Escoger una residencia de mayores para cuando un familiar nuestro lo necesita no es tarea sencilla. Hace unos años, mi familia y yo tuvimos que internar a mi padre porque el alzhéimer que padecía estaba muy avanzado y no podíamos atenderlo en casa. Te comento los criterios que seguimos para escoger la residencia adecuada.
Ingresar a nuestro familiar en una residencia pública es complicado. Hay plazas limitadas y suele haber listas de espera extensas. Por otro lado, el hecho de que sea pública no es garantía de que vaya a ser la opción más propicia. Muchas residencias privadas tienen mejor equipamiento y unos servicios más acordes con las necesidades de nuestro familiar que las residencias públicas.
Cuando tenemos dificultades para obtener plaza en una residencia pública, uno de los criterios que solemos poner por delante es el económico.
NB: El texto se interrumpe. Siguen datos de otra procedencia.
/-- What another agent's read of `n` bytes from `a` gives, and the number of draws after it: the byte that memory holds, or
a free value for a byte that an access which conflicts has written (R67: "every read of such a byte returns any value"). -/
def hearBytes (opc : BitVec 8) (raced : List (Nat × Nat)) (m : Memory) (draws a : Nat) : Nat → List Byte × Nat
  | 0 => ([], draws)
  | n + 1 =>
    if inRanges raced a then
      let rest := hearBytes opc raced m (draws + 1) (a + 1) n
      (Config.freeByte opc draws :: rest.1, rest.2)
    else
      let rest := hearBytes opc raced m draws (a + 1) n
      (m.read a :: rest.1, rest.2)

/-- What the reads of other agents give, and the number of draws after them; an agent's read sees its own earlier
writes. -/
def hearForeign (opc : BitVec 8) (raced : List (Nat × Nat)) (m : Memory) (draws : Nat) :
    List ForeignAccess → List ForeignReply × Nat
  | [] => ([], draws)
  | f :: fs =>
    match f.op with
    | .read n =>
      let heard := hearBytes opc raced m draws f.addr n
      let rest := hearForeign opc raced m heard.2 fs
      (⟨f.agent, f.addr, heard.1⟩ :: rest.1, rest.2)
    | .write data => hearForeign opc raced (m.writeList f.addr data) draws fs

/-- The free byte that the running command draws next. -/
def State.nextByte (s : State) : Byte := Config.freeByte s.inst.running s.draws

/-- Puts a free value in each of `n` bytes from address `a` on (R67: "holds any value"). -/
def State.scramble (s : State) (a : Nat) : Nat → State
  | 0 => s
  | n + 1 => State.scramble { s with mem := s.mem.write a s.nextByte, draws := s.draws + 1 } (a + 1) n

/-- Puts a free value in each byte of each range. -/
def State.scrambleAll (s : State) : List (Nat × Nat) → State
  | [] => s
  | r :: rs => State.scrambleAll (s.scramble r.1 r.2) rs

/-- The end of the time in which other agents' accesses overlapped the command: their reads have their replies, their
writes are in memory, and every byte that a conflicting access wrote holds any value (R67). The accesses are used up. -/
def State.settleForeign (s : State) : State :=
  let raced := s.racedSoFar ++ racedByOthers s.workNow.trace s.foreign
  let heard := hearForeign s.inst.running raced s.mem s.draws s.foreign
  { State.scrambleAll
      { s with
        mem := landForeign s.mem s.foreign
        foreignReplies := s.foreignReplies ++ heard.1
        draws := heard.2 } raced with
    foreign := [] }

/-! ### Accesses of the command (R56 to R58) -/

/-- `in range`: no address below 0 or past the top of the address space (R56). -/
def inRange (c : Config) (a : Int) (n : Nat) : Bool := decide (0 ≤ a) && decide (a + n ≤ 2 ^ c.addrW)

/-- The window makes the byte available for the kind. -/
def windowCovers (w : Window) (kind : Kind) (x : Nat) : Bool :=
  decide (w.base ≤ x) && decide (x < w.base + w.size) &&
    match kind with
    | .read => w.read
    | .write => w.write

/-- The caller has made byte `x` available for the kind (R58). -/
def admitsByte (c : Config) (kind : Kind) (x : Nat) : Bool := c.windows.any (fun w => windowCovers w kind x)

/-- `Admit(a, n, kind)` (R58): the caller has made every byte of the access available. -/
def admits (c : Config) (a : Nat) (kind : Kind) : Nat → Bool
  | 0 => true
  | n + 1 => admitsByte c kind a && admits c (a + 1) kind n

/-- The checks of R57 in their order: range, alignment where the element needs it, admission. -/
def checkAccess (c : Config) (kind : Kind) (aligned : Bool) (a : Int) (n : Nat) : Option Cause :=
  if inRange c a n then
    if aligned && decide (a % 4 ≠ 0) then some (.misaligned a n)
    else if admits c a.toNat kind n then none
    else some (.memUnadmitted a n kind)
  else some (.memUnadmitted a n kind)

/-- Makes the checks of R57, and raises. -/
def check (kind : Kind) (aligned : Bool) (a : Int) (n : Nat) : Cmd Unit := fun s =>
  match checkAccess s.cfg kind aligned a n with
  | some cause => .error cause s
  | none => .ok () s

/-- The working state with an access added to the trace (R63). -/
def addTouch (w : Work) (tag : Tag) (a n : Nat) : Work := { w with trace := ⟨tag, a, n⟩ :: w.trace }

/-- Adds an access to the trace (R63). -/
def touch (tag : Tag) (a n : Nat) : Cmd Unit := updateWork (fun w => addTouch w tag a n)

/-- One byte of a read: the byte that memory holds, or a free value where it races (R57, R65, R67). -/
def readByte (x : Nat) : Cmd Byte := fun s =>
  if s.racing x then .ok s.nextByte { s with draws := s.draws + 1 }
  else .ok (s.mem.read x) s

/-- The `n` bytes from address `a`, lowest first. -/
def readBytes (a : Nat) : Nat → Cmd (List Byte)
  | 0 => pure []
  | n + 1 => do
    let v ← readByte a
    let vs ← readBytes (a + 1) n
    pure (v :: vs)

/-- `MemRead(a, n)` (R13, R57), tagged for the trace (R63). -/
def memRead (tag : Tag) (aligned : Bool) (a : Int) (n : Nat) : Cmd (List Byte) := do
  check .read aligned a n
  touch tag a.toNat n
  readBytes a.toNat n

/-- Puts bytes in memory; every check is made. -/
def store (a : Nat) (bytes : List Byte) : Cmd Unit := fun s => .ok () { s with mem := s.mem.writeList a bytes }

/-- `MemWrite(a, n, bytes)` (R13, R57). -/
def memWrite (aligned : Bool) (a : Int) (bytes : List Byte) : Cmd Unit := do
  check .write aligned a bytes.length
  touch .written a.toNat bytes.length
  store a.toNat bytes

/-- `LdS8(a)` (R13): a matrix or vector element. -/
def ldS8 (a : Int) : Cmd Int := do
  let v ← memRead .input false a 1
  pure (s8 (v.headD 0))

/-- `LdU8(a)` (R13): a ledger byte (R171). -/
def ldU8 (a : Int) : Cmd Byte := do
  let v ← memRead .input false a 1
  pure (v.headD 0)

/-- A 4-byte input element: `LdF32(a)` as a pattern, `LdI32(a)` as a pattern of two's complement (R13). -/
def ldInput32 (a : Int) : Cmd Word32 := do
  let v ← memRead .input true a 4
  pure (le32 v)

/-- `LdF32(e)` of a result element that the command is about to write (R136). -/
def ldResult32 (e : Int) : Cmd Word32 := do
  let v ← memRead .result true e 4
  pure (le32 v)

/-- `StF32(a, f)` and `StI32(a, x)` (R13). -/
def st32 (a : Int) (v : Word32) : Cmd Unit := memWrite true a (leBytes32 v)

/-- A 16-byte int8 input of a kernel (R53, R55): no alignment. -/
def ldBlock (a : Int) : Cmd Lanes := do
  let v ← memRead .input false a 16
  pure (le128 v)

/-! ### Numbers -/

/-- A NaN pattern, a free value (R20). -/
def drawNaN : Cmd Word32 := fun s => .ok (nanPattern s.inst.running s.draws) { s with draws := s.draws + 1 }

/-- A float result: the value, or a NaN pattern where there is none (R20). -/
def orNaN (v : Option Word32) : Cmd Word32 :=
  match v with
  | some f => pure f
  | none => drawNaN

/-- `f32_mul(x, y)` (R18, R20). -/
def fMul (x y : Word32) : Cmd Word32 := orNaN (fMul? x y)

/-- `f32_add(x, y)` (R19, R20). -/
def fAdd (x y : Word32) : Cmd Word32 := orNaN (fAdd? x y)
Aunque el precio es importante, sobre todo si estamos hablando de una residencia que cobra más de la cuantía de la pensión del familiar, y la estancia debemos costearla los hijos, que no es que pasemos por una situación económica boyante, el coste no debemos ponerlo en el puesto de mando. Después de todo, queremos que nuestro familiar tenga la mejor calidad de vida posible el tiempo que esté interno. Hay otros factores que debemos considerar por encima de lo que nos vaya a costar el internamiento.
Otra de las tendencias que tenemos a la hora de seleccionar residencia es movernos por las que nos cogen más cerca. Este criterio es importante, pero limita las posibilidades. Es recomendable ampliar el ámbito geográfico y comparar varias residencias entre sí. Esto nos ayudará a dar con la más adecuada.
Mis hermanos, mi madre y yo estamos contentos con la residencia en la que internamos a nuestro padre. Te comento algunos de los criterios que barajamos para escogerla.
Atención sanitaria.
Lógicamente, al tratarse de una persona con un alzhéimer avanzado, como es el caso de mi padre, la atención sanitaria es de capital importancia. Pero yo pienso que es así en casi todos los casos. La mayoría de los internos en las residencias de mayores presentan problemas de salud. Es precisamente la dificultad de atender en el domicilio a una persona mayor, aquejada de enfermedades, una de las razones que nos empujan a tomar la decisión de internarlo en una residencia.
Las residencias de mayores no son centros sanitarios, pero como nos recuerda la página jurídica Iberley, toda residencia con más de 80 plazas debe tener como mínimo a una enfermera en plantilla, que cubra una jornada laboral de 40 horas semanales. En las residencias más pequeñas, es obligatoria la presencia de una enfermera a medio turno, 20 horas a la semana; y para las residencias más grandes, por cada 40 internos, por encima de los 80, o fracción, deberá haber un turno de enfermería de 20 horas más.
Respecto a la presencia de un médico, las residencias con más de 120 plazas han de contar con asistencia médica directa y presencial durante al menos 17 horas a la semana. Aumentando la atención 8 horas más por cada 20 residentes adicionales. Las residencias más pequeñas no deben tener menos de 5 horas semanales de atención médica directa.
Estos son los mínimos legales. Luego, en la realidad, encontramos residencias con servicio de enfermería las 24 horas al día, organizándose por turnos, y la presencia de otros profesionales sanitarios como fisioterapeutas, nutricionistas, etc.
En mi opinión, este es el criterio que debe estar a la cabeza.
Las instalaciones.
Este es otro aspecto importante. Queremos que nuestro familiar lleve una vida lo más cómoda y gratificante posible. Debemos fijarnos en la amplitud de las habitaciones, en la presencia de zonas comunes, en la existencia de jardines y áreas de recreo al aire libre. En el estado del comedor.
Del mismo modo, tenemos que prestar atención a la accesibilidad en todo el centro. A que no existan barreras arquitectónicas, que nuestro familiar se pueda mover con facilidad por las instalaciones, aunque tenga problemas de movilidad, a que la residencia tenga un plan de emergencias, con salidas especiales por si se produce cualquier incidente.
La climatización es otro factor que debemos valorar. Que haya una buena temperatura en el interior de la residencia y en cada una de las estancias, tanto en invierno como en verano.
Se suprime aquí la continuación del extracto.